Extracted records:
- Opening Delimiter -
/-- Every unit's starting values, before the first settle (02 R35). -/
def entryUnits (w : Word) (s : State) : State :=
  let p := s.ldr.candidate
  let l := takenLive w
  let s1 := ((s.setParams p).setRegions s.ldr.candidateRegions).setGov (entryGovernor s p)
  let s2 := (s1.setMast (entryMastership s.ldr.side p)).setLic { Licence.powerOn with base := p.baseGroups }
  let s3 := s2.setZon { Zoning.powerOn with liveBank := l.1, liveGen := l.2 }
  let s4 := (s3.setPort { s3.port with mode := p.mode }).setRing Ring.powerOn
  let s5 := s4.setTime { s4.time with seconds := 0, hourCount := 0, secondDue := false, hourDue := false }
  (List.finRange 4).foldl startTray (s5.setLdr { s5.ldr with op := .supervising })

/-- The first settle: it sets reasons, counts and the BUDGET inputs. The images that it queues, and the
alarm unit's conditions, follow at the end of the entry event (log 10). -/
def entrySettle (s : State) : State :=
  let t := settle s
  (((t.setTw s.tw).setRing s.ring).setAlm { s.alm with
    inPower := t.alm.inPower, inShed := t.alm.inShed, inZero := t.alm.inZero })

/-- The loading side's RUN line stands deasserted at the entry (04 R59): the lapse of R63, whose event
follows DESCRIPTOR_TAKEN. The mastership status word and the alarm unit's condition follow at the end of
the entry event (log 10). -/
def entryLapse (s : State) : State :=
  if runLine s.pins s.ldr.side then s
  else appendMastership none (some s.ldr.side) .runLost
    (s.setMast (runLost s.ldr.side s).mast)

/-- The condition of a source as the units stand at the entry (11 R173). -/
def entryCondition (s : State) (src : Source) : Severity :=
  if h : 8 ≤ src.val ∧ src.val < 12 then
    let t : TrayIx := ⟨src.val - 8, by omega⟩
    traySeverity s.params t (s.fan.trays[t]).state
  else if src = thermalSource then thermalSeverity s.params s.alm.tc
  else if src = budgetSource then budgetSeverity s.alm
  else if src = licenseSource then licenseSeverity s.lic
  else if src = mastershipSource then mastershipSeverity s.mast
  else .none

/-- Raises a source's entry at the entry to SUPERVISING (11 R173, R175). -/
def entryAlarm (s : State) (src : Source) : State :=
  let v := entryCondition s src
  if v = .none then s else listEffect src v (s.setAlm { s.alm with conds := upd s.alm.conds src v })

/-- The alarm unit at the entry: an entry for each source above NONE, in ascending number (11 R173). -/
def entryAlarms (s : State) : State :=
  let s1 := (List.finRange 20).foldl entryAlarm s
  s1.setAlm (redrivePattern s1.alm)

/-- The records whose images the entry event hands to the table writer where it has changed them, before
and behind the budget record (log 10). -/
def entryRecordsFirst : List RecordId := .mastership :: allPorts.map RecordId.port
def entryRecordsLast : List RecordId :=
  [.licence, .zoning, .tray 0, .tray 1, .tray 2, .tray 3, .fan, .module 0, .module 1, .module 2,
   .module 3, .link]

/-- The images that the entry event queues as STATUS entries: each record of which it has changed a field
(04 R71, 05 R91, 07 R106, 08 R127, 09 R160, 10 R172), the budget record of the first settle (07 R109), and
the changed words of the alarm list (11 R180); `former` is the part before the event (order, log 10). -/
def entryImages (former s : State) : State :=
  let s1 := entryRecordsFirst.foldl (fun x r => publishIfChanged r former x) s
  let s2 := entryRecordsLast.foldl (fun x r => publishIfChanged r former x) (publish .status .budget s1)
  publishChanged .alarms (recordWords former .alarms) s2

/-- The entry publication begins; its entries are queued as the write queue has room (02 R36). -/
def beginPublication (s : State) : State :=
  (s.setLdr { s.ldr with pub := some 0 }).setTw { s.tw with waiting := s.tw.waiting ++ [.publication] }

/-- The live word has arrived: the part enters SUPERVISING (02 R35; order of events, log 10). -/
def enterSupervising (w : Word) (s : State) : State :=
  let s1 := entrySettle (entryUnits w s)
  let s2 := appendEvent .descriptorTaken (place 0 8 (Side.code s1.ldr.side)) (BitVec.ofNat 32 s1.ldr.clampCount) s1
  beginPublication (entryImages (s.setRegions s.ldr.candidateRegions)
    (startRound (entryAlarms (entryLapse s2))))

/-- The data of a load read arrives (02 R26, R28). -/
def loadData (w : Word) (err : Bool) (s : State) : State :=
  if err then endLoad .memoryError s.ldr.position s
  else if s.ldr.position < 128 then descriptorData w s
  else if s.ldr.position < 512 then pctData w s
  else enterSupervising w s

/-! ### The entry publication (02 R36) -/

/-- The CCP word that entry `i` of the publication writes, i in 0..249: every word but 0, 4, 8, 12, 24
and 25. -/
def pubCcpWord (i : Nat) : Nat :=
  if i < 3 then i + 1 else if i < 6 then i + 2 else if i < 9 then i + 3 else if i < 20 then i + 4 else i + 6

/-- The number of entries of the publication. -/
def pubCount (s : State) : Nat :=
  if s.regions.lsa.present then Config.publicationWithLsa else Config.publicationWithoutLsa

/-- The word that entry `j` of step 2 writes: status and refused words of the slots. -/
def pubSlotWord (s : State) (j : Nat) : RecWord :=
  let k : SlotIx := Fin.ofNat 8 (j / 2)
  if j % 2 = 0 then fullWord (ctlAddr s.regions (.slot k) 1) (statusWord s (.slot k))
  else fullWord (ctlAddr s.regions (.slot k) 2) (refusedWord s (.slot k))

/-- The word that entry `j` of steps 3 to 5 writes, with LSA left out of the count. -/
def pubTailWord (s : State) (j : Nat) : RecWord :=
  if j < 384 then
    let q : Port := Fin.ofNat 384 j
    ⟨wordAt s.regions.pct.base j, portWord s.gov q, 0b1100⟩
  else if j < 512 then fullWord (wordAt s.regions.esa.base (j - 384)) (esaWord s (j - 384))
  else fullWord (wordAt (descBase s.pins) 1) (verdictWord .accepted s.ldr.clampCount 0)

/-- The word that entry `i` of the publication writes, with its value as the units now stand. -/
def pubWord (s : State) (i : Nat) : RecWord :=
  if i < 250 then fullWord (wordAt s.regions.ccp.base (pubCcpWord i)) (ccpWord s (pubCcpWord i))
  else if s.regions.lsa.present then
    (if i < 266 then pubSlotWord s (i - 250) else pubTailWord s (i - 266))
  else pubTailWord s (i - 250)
- Closing Delimiter -
- Opening Delimiter -
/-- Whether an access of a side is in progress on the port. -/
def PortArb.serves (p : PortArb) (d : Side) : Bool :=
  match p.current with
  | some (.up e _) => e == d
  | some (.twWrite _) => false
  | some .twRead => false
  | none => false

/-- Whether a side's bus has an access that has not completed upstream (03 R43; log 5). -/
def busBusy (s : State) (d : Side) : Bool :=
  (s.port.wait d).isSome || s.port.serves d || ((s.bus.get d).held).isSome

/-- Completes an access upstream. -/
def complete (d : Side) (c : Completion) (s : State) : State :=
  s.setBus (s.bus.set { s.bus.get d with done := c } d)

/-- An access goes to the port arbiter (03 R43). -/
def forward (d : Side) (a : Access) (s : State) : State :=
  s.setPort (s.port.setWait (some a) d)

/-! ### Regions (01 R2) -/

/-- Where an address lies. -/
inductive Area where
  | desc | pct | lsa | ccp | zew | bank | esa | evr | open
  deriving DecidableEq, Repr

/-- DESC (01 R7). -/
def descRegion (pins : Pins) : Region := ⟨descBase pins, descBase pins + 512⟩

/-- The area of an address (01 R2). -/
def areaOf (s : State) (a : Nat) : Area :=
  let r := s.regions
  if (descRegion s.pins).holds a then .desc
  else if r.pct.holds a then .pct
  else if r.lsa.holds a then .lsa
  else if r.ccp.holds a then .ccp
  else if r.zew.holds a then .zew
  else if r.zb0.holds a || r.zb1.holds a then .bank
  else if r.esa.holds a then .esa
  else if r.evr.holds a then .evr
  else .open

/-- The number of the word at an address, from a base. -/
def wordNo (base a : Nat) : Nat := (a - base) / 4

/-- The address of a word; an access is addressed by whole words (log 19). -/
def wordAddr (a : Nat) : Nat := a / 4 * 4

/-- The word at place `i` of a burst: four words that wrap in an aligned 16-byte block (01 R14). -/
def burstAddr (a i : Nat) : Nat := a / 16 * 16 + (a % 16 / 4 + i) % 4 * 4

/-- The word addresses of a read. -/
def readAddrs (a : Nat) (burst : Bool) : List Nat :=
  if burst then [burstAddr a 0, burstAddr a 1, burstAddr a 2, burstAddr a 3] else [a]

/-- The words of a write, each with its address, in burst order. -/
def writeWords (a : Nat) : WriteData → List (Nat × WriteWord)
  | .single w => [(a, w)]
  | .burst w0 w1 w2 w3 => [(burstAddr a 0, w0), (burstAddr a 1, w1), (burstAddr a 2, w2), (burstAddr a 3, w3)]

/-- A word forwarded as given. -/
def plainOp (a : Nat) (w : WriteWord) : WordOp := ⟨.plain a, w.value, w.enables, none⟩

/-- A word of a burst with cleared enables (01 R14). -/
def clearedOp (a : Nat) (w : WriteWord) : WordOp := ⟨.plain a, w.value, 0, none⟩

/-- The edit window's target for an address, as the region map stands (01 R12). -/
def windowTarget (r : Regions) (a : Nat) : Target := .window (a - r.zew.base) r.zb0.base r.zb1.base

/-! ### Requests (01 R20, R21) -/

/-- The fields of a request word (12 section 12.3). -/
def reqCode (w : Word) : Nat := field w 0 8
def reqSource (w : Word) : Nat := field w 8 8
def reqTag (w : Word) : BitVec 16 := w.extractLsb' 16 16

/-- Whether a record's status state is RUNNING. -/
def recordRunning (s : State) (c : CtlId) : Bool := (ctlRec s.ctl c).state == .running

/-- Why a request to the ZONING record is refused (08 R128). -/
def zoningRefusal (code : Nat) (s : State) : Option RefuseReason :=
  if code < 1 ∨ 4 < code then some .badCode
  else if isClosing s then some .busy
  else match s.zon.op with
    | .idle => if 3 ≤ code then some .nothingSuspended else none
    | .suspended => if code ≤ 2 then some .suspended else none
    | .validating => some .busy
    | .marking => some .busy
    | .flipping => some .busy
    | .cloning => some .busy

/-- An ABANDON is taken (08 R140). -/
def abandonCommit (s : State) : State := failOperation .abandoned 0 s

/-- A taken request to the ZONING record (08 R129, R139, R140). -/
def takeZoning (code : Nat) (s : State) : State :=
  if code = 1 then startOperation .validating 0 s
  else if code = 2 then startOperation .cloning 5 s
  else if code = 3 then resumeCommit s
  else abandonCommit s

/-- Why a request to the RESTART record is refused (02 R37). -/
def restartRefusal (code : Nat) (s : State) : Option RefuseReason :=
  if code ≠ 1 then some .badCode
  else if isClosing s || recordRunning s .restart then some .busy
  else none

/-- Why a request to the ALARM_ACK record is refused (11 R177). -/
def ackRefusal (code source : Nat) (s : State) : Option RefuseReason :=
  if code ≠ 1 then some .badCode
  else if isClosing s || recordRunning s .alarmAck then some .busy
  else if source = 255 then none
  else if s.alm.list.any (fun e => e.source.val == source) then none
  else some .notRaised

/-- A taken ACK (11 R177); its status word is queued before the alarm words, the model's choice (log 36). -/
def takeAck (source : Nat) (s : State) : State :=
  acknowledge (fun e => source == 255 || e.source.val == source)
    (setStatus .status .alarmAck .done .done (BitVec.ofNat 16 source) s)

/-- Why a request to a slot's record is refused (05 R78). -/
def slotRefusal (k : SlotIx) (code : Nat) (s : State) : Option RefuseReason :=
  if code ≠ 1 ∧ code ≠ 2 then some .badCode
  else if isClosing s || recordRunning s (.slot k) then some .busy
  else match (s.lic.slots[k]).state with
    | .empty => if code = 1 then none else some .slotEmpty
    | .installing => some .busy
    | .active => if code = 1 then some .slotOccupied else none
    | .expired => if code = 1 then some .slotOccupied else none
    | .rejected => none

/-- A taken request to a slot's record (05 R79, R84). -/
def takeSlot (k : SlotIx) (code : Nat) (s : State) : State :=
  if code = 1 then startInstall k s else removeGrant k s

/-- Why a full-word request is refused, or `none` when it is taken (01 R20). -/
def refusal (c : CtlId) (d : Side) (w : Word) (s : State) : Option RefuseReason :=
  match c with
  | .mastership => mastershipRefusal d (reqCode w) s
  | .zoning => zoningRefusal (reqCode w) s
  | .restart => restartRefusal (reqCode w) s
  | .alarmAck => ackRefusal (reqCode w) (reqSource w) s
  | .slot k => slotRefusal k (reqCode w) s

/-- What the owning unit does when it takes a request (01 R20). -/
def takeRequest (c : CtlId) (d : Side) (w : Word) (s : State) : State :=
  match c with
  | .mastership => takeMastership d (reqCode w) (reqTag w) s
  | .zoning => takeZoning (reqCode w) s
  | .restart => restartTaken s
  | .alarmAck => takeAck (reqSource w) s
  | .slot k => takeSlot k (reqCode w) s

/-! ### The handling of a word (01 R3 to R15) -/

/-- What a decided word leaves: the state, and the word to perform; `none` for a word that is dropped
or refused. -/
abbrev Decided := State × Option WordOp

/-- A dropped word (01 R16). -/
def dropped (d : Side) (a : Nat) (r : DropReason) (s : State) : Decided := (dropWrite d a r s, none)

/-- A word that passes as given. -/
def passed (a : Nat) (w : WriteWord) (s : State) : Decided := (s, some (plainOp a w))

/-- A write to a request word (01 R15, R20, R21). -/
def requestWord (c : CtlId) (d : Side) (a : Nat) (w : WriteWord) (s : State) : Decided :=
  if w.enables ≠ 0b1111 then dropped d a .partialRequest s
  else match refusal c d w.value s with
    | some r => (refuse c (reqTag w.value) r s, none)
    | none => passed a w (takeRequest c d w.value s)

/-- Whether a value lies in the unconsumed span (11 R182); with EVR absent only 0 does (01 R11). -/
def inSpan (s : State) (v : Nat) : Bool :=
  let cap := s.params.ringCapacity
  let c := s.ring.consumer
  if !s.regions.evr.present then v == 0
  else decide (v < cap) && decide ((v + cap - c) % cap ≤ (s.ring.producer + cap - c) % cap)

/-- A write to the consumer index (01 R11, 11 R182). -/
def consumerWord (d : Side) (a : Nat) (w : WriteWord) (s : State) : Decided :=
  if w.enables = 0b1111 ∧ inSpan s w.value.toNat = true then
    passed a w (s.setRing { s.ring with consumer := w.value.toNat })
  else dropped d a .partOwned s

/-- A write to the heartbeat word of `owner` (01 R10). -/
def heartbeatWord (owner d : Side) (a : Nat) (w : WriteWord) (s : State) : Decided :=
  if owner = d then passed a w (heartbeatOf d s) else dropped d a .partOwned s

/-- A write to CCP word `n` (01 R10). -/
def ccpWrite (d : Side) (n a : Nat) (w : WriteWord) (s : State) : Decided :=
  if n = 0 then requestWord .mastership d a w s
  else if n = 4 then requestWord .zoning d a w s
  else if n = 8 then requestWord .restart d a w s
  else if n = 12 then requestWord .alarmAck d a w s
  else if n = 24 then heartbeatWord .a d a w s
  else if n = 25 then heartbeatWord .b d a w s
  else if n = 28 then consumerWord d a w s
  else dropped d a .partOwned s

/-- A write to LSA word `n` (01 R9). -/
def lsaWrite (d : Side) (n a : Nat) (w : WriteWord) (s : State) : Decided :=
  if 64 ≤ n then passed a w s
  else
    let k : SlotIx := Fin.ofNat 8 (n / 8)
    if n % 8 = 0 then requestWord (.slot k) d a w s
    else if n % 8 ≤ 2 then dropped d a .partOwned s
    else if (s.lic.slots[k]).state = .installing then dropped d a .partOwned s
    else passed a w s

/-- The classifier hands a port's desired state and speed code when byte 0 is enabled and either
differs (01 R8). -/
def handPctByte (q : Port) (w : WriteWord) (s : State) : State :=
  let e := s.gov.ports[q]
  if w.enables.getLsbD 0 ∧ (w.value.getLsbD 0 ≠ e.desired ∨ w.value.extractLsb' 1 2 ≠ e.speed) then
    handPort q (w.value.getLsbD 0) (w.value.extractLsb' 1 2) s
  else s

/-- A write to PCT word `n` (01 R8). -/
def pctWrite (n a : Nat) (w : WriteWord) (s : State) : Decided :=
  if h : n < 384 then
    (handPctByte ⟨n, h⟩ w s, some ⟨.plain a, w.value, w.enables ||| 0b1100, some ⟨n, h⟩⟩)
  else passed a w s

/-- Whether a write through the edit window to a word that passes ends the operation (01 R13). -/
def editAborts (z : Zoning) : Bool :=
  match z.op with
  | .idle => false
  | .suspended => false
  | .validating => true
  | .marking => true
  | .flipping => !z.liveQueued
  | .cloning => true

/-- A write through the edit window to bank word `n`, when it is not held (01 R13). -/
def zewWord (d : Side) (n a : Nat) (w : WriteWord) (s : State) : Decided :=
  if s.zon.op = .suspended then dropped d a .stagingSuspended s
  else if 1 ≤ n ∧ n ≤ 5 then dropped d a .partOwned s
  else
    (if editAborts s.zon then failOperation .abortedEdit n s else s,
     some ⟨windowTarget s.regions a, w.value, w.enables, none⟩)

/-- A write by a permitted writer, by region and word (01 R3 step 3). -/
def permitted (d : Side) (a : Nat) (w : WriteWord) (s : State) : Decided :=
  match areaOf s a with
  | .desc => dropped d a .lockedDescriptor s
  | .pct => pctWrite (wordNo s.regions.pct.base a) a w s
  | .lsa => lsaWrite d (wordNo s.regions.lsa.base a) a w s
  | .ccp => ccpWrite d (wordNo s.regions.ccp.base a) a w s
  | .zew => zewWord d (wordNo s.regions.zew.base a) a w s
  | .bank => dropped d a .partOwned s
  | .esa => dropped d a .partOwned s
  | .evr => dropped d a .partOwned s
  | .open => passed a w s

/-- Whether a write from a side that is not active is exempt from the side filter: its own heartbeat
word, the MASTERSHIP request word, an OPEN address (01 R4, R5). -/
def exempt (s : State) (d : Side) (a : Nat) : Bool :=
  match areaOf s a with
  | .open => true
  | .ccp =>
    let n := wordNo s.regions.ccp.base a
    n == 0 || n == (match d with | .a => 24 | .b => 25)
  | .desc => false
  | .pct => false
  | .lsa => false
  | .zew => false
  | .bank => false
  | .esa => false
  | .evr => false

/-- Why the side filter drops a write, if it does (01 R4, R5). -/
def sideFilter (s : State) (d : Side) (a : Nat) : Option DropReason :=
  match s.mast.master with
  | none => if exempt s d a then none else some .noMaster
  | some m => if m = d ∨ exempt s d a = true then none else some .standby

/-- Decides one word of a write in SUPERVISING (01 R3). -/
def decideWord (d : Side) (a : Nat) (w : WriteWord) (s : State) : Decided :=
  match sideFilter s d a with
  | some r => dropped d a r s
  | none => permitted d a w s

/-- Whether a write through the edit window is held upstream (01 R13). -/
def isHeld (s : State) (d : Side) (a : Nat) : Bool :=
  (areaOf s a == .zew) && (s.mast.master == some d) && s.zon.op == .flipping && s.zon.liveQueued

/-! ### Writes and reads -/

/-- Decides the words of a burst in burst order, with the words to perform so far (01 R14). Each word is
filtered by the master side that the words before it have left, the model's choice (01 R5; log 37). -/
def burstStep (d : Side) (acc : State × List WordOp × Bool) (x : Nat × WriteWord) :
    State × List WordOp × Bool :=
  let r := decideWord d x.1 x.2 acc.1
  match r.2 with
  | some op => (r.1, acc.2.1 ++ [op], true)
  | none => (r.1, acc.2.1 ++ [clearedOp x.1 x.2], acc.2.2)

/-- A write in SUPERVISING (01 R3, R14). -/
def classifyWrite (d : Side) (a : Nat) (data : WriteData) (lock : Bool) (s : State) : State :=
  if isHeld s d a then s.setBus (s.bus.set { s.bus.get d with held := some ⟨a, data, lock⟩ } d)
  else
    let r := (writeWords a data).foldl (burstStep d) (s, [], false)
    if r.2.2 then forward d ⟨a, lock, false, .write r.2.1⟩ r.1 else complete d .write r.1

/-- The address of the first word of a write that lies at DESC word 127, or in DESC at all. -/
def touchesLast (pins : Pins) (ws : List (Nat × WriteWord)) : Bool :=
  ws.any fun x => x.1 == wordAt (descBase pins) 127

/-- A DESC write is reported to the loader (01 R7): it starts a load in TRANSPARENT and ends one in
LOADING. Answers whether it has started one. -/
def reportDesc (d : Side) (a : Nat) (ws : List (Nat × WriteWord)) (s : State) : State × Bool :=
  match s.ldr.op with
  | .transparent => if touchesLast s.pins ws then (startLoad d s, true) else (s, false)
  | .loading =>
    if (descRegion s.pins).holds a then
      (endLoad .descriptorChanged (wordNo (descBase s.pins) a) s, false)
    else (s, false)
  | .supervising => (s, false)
- Closing Delimiter -
- Opening Delimiter -
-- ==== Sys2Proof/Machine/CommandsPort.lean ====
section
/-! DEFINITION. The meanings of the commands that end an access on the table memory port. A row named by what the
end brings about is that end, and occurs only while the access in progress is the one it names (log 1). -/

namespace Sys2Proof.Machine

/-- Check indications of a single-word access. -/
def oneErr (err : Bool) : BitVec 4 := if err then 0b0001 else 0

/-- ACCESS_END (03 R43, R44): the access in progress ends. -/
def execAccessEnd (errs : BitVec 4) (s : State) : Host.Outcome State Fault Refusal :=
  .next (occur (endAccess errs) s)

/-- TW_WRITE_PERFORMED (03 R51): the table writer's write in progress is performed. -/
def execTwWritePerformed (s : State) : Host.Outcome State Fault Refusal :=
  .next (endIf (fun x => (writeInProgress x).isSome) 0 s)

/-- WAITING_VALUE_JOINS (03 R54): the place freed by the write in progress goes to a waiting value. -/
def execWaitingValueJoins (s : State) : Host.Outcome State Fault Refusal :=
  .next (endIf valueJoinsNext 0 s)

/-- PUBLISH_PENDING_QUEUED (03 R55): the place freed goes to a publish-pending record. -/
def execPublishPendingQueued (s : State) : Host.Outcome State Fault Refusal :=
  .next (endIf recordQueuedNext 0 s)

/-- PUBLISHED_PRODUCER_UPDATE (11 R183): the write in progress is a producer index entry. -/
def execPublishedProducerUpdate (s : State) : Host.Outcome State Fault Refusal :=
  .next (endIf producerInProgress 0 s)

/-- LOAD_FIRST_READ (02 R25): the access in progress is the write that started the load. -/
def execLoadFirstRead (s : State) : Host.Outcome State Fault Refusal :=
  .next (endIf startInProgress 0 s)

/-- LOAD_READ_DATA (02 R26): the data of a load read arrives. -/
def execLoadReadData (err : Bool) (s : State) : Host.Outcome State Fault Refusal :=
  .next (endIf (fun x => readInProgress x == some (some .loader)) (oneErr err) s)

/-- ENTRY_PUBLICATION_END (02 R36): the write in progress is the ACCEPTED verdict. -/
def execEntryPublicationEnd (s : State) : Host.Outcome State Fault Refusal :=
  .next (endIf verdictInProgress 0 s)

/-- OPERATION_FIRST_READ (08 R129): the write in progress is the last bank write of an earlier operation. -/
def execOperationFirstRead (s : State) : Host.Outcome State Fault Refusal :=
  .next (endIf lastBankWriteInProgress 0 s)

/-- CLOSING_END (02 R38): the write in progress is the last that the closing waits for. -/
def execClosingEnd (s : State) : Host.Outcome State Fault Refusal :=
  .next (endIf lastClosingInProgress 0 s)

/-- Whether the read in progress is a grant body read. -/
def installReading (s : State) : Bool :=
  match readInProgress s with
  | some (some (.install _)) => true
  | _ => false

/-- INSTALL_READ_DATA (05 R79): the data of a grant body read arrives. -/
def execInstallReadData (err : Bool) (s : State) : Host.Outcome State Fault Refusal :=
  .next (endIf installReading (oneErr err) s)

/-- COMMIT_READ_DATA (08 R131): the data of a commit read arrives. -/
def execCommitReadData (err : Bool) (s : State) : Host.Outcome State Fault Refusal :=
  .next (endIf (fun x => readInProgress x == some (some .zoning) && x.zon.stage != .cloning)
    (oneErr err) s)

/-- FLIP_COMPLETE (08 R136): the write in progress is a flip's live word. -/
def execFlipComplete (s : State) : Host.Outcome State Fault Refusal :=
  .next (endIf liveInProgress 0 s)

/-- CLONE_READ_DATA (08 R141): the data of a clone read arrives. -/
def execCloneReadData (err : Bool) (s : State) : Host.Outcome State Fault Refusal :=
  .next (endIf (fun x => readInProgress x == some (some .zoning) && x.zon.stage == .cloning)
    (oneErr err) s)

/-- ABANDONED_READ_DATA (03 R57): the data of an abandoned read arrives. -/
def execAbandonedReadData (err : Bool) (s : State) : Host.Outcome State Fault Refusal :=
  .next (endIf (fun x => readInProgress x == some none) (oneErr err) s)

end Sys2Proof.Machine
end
- Closing Delimiter -
## [TASK INSTRUCTIONS]
Look above for the line with "block (01 R14). -/" and the line with "is RUNNING. -/". Retype those two lines and every line between them exactly, adding nothing.

## [SOLUTION TO THE EXERCISE]
/-- The word at place `i` of a burst: four words that wrap in an aligned 16-byte block (01 R14). -/
def burstAddr (a i : Nat) : Nat := a / 16 * 16 + (a % 16 / 4 + i) % 4 * 4

/-- The word addresses of a read. -/
def readAddrs (a : Nat) (burst : Bool) : List Nat :=
  if burst then [burstAddr a 0, burstAddr a 1, burstAddr a 2, burstAddr a 3] else [a]

/-- The words of a write, each with its address, in burst order. -/
def writeWords (a : Nat) : WriteData → List (Nat × WriteWord)
  | .single w => [(a, w)]
  | .burst w0 w1 w2 w3 => [(burstAddr a 0, w0), (burstAddr a 1, w1), (burstAddr a 2, w2), (burstAddr a 3, w3)]

/-- A word forwarded as given. -/
def plainOp (a : Nat) (w : WriteWord) : WordOp := ⟨.plain a, w.value, w.enables, none⟩

/-- A word of a burst with cleared enables (01 R14). -/
def clearedOp (a : Nat) (w : WriteWord) : WordOp := ⟨.plain a, w.value, 0, none⟩

/-- The edit window's target for an address, as the region map stands (01 R12). -/
def windowTarget (r : Regions) (a : Nat) : Target := .window (a - r.zew.base) r.zb0.base r.zb1.base

/-! ### Requests (01 R20, R21) -/

/-- The fields of a request word (12 section 12.3). -/
def reqCode (w : Word) : Nat := field w 0 8
def reqSource (w : Word) : Nat := field w 8 8
def reqTag (w : Word) : BitVec 16 := w.extractLsb' 16 16

/-- Whether a record's status state is RUNNING. -/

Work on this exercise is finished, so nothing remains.